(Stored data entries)
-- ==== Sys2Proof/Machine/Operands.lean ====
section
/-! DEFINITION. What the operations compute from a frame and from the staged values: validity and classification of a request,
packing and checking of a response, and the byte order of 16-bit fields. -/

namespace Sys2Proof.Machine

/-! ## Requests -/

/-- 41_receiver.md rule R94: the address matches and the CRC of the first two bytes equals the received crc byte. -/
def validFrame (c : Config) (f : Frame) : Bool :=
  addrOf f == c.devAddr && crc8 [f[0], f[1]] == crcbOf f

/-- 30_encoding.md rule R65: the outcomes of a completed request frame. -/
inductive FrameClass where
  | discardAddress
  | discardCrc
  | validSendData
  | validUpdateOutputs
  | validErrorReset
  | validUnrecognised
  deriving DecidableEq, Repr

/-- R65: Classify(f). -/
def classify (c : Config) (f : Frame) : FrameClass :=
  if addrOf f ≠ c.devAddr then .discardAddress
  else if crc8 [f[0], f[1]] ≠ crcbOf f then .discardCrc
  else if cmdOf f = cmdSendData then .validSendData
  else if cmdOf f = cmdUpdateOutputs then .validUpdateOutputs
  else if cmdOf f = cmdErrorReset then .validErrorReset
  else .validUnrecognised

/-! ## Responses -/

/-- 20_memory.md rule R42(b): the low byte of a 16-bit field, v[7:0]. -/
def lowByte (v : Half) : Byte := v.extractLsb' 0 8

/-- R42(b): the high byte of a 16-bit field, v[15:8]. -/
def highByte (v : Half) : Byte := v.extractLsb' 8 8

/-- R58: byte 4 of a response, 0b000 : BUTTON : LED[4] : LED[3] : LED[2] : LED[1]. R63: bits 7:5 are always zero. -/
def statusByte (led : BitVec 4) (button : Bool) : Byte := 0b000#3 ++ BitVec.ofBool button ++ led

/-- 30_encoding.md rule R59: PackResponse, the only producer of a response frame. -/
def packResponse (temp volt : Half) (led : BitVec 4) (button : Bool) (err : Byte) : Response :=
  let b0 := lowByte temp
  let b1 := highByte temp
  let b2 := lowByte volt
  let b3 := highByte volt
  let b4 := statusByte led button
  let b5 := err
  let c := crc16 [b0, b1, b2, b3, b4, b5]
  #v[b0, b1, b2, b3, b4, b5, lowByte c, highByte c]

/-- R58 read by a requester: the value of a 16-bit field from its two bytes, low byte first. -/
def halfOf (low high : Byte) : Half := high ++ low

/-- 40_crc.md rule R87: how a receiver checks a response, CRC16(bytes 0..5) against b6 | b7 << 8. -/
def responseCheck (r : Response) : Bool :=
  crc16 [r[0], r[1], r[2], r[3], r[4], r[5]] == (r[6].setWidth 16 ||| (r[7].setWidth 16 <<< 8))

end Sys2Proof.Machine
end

---

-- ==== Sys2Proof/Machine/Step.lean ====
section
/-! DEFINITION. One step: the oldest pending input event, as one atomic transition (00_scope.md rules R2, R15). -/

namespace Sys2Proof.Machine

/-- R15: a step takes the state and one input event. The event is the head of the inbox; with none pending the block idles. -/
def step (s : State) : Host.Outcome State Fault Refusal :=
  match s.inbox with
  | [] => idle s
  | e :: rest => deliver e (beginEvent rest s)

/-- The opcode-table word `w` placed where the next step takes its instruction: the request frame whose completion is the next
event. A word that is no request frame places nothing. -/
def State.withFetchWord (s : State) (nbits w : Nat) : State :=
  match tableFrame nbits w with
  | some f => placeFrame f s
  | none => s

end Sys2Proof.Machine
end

:: Work instructions ::
When a line of the records includes "takes", that line belongs in the answer.

:: Solution for this exercise ::
/-- R15: a step takes the state and one input event. The event is the head of the inbox; with none pending the block idles. -/
/-- The opcode-table word `w` placed where the next step takes its instruction: the request frame whose completion is the next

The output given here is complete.